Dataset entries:
....

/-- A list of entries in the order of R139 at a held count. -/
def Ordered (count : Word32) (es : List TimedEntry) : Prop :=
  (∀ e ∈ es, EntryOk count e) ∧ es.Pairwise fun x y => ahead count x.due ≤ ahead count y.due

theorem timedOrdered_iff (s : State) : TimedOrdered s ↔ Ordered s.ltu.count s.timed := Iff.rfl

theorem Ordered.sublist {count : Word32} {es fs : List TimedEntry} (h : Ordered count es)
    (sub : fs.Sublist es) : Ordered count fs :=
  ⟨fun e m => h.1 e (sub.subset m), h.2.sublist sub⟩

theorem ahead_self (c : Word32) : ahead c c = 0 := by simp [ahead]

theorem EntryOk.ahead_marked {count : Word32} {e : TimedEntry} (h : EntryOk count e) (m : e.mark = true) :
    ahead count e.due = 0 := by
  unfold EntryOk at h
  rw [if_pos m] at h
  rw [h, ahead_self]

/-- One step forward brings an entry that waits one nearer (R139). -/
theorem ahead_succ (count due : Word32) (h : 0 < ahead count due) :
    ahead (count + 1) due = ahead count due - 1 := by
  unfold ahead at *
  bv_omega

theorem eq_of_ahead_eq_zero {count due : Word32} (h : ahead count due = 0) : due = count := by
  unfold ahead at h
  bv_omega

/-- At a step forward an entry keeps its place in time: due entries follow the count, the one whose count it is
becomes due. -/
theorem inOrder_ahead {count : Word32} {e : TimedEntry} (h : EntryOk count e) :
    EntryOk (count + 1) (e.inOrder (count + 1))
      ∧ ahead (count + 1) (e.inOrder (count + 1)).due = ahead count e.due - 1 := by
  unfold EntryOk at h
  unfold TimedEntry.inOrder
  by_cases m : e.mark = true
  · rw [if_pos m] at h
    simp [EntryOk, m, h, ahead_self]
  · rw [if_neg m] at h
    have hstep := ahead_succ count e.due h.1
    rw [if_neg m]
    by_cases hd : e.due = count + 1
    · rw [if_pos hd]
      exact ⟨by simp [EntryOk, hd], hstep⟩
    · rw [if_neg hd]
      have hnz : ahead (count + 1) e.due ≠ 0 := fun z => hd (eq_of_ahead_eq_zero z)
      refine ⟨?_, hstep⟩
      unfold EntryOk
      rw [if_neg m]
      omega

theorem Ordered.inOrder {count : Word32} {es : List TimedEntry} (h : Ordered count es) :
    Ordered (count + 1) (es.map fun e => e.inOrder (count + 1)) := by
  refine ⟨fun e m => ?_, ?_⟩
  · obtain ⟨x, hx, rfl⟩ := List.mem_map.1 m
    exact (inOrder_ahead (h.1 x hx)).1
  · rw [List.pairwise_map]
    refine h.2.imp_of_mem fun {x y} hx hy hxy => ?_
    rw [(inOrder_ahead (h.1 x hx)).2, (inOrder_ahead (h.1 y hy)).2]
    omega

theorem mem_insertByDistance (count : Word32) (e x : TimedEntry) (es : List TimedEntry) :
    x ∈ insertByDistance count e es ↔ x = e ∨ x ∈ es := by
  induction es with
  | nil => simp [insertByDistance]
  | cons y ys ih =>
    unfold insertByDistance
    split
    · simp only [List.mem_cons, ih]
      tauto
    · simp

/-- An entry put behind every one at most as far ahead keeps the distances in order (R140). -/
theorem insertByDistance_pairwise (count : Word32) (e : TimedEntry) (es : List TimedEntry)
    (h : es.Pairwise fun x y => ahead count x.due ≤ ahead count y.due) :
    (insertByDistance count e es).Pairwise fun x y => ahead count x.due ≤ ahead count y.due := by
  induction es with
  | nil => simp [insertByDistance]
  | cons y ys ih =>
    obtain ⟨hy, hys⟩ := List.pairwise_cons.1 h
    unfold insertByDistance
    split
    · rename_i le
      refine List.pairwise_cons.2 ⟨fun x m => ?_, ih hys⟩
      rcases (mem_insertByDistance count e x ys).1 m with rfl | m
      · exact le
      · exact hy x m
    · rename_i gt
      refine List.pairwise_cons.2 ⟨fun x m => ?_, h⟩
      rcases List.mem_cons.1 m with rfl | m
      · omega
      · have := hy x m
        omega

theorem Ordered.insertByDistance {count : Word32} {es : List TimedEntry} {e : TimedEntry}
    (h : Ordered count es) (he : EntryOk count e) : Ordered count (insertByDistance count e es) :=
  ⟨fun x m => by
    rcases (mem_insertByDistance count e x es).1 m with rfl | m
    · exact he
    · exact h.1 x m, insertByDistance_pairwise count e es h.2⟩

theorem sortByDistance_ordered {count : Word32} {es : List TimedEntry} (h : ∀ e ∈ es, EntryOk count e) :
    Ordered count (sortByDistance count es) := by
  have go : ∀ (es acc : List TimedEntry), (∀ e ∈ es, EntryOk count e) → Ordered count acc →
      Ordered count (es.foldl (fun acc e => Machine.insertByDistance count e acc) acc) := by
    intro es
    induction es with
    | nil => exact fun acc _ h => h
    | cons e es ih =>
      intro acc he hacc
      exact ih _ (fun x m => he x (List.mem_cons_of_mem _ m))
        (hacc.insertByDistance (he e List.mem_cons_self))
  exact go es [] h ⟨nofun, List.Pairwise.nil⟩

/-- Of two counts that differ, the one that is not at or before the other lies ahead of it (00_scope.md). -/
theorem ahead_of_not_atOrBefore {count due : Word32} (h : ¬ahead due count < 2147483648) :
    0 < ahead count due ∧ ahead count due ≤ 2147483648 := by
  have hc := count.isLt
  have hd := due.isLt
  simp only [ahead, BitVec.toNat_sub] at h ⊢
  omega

....

EXERCISE AIM
Transcribe every line of the records exactly, please.

YOUR RESPONSE
/-- A list of entries in the order of R139 at a held count. -/
def Ordered (count : Word32) (es : List TimedEntry) : Prop :=
  (∀ e ∈ es, EntryOk count e) ∧ es.Pairwise fun x y => ahead count x.due ≤ ahead count y.due

theorem timedOrdered_iff (s : State) : TimedOrdered s ↔ Ordered s.ltu.count s.timed := Iff.rfl

theorem Ordered.sublist {count : Word32} {es fs : List TimedEntry} (h : Ordered count es)
    (sub : fs.Sublist es) : Ordered count fs :=
  ⟨fun e m => h.1 e (sub.subset m), h.2.sublist sub⟩

theorem ahead_self (c : Word32) : ahead c c = 0 := by simp [ahead]

theorem EntryOk.ahead_marked {count : Word32} {e : TimedEntry} (h : EntryOk count e) (m : e.mark = true) :
    ahead count e.due = 0 := by
  unfold EntryOk at h
  rw [if_pos m] at h
  rw [h, ahead_self]

/-- One step forward brings an entry that waits one nearer (R139). -/
theorem ahead_succ (count due : Word32) (h : 0 < ahead count due) :
    ahead (count + 1) due = ahead count due - 1 := by
  unfold ahead at *
  bv_omega

theorem eq_of_ahead_eq_zero {count due : Word32} (h : ahead count due = 0) : due = count := by
  unfold ahead at h
  bv_omega

/-- At a step forward an entry keeps its place in time: due entries follow the count, the one whose count it is
becomes due. -/
theorem inOrder_ahead {count : Word32} {e : TimedEntry} (h : EntryOk count e) :
    EntryOk (count + 1) (e.inOrder (count + 1))
      ∧ ahead (count + 1) (e.inOrder (count + 1)).due = ahead count e.due - 1 := by
  unfold EntryOk at h
  unfold TimedEntry.inOrder
  by_cases m : e.mark = true
  · rw [if_pos m] at h
    simp [EntryOk, m, h, ahead_self]
  · rw [if_neg m] at h
    have hstep := ahead_succ count e.due h.1
    rw [if_neg m]
    by_cases hd : e.due = count + 1
    · rw [if_pos hd]
      exact ⟨by simp [EntryOk, hd], hstep⟩
    · rw [if_neg hd]
      have hnz : ahead (count + 1) e.due ≠ 0 := fun z => hd (eq_of_ahead_eq_zero z)
      refine ⟨?_, hstep⟩
      unfold EntryOk
      rw [if_neg m]
      omega

theorem Ordered.inOrder {count : Word32} {es : List TimedEntry} (h : Ordered count es) :
    Ordered (count + 1) (es.map fun e => e.inOrder (count + 1)) := by
  refine ⟨fun e m => ?_, ?_⟩
  · obtain ⟨x, hx, rfl⟩ := List.mem_map.1 m
    exact (inOrder_ahead (h.1 x hx)).1
  · rw [List.pairwise_map]
    refine h.2.imp_of_mem fun {x y} hx hy hxy => ?_
    rw [(inOrder_ahead (h.1 x hx)).2, (inOrder_ahead (h.1 y hy)).2]
    omega

theorem mem_insertByDistance (count : Word32) (e x : TimedEntry) (es : List TimedEntry) :
    x ∈ insertByDistance count e es ↔ x = e ∨ x ∈ es := by
  induction es with
  | nil => simp [insertByDistance]
  | cons y ys ih =>
    unfold insertByDistance
    split
    · simp only [List.mem_cons, ih]
      tauto
    · simp

/-- An entry put behind every one at most as far ahead keeps the distances in order (R140). -/
theorem insertByDistance_pairwise (count : Word32) (e : TimedEntry) (es : List TimedEntry)
    (h : es.Pairwise fun x y => ahead count x.due ≤ ahead count y.due) :
    (insertByDistance count e es).Pairwise fun x y => ahead count x.due ≤ ahead count y.due := by
  induction es with
  | nil => simp [insertByDistance]
  | cons y ys ih =>
    obtain ⟨hy, hys⟩ := List.pairwise_cons.1 h
    unfold insertByDistance
    split
    · rename_i le
      refine List.pairwise_cons.2 ⟨fun x m => ?_, ih hys⟩
      rcases (mem_insertByDistance count e x ys).1 m with rfl | m
      · exact le
      · exact hy x m
    · rename_i gt
      refine List.pairwise_cons.2 ⟨fun x m => ?_, h⟩
      rcases List.mem_cons.1 m with rfl | m
      · omega
      · have := hy x m
        omega

theorem Ordered.insertByDistance {count : Word32} {es : List TimedEntry} {e : TimedEntry}
    (h : Ordered count es) (he : EntryOk count e) : Ordered count (insertByDistance count e es) :=
  ⟨fun x m => by
    rcases (mem_insertByDistance count e x es).1 m with rfl | m
    · exact he
    · exact h.1 x m, insertByDistance_pairwise count e es h.2⟩

theorem sortByDistance_ordered {count : Word32} {es : List TimedEntry} (h : ∀ e ∈ es, EntryOk count e) :
    Ordered count (sortByDistance count es) := by
  have go : ∀ (es acc : List TimedEntry), (∀ e ∈ es, EntryOk count e) → Ordered count acc →
      Ordered count (es.foldl (fun acc e => Machine.insertByDistance count e acc) acc) := by
    intro es
    induction es with
    | nil => exact fun acc _ h => h
    | cons e es ih =>
      intro acc he hacc
      exact ih _ (fun x m => he x (List.mem_cons_of_mem _ m))
        (hacc.insertByDistance (he e List.mem_cons_self))
  exact go es [] h ⟨nofun, List.Pairwise.nil⟩

/-- Of two counts that differ, the one that is not at or before the other lies ahead of it (00_scope.md). -/
theorem ahead_of_not_atOrBefore {count due : Word32} (h : ¬ahead due count < 2147483648) :
    0 < ahead count due ∧ ahead count due ≤ 2147483648 := by
  have hc := count.isLt
  have hd := due.isLt
  simp only [ahead, BitVec.toNat_sub] at h ⊢
  omega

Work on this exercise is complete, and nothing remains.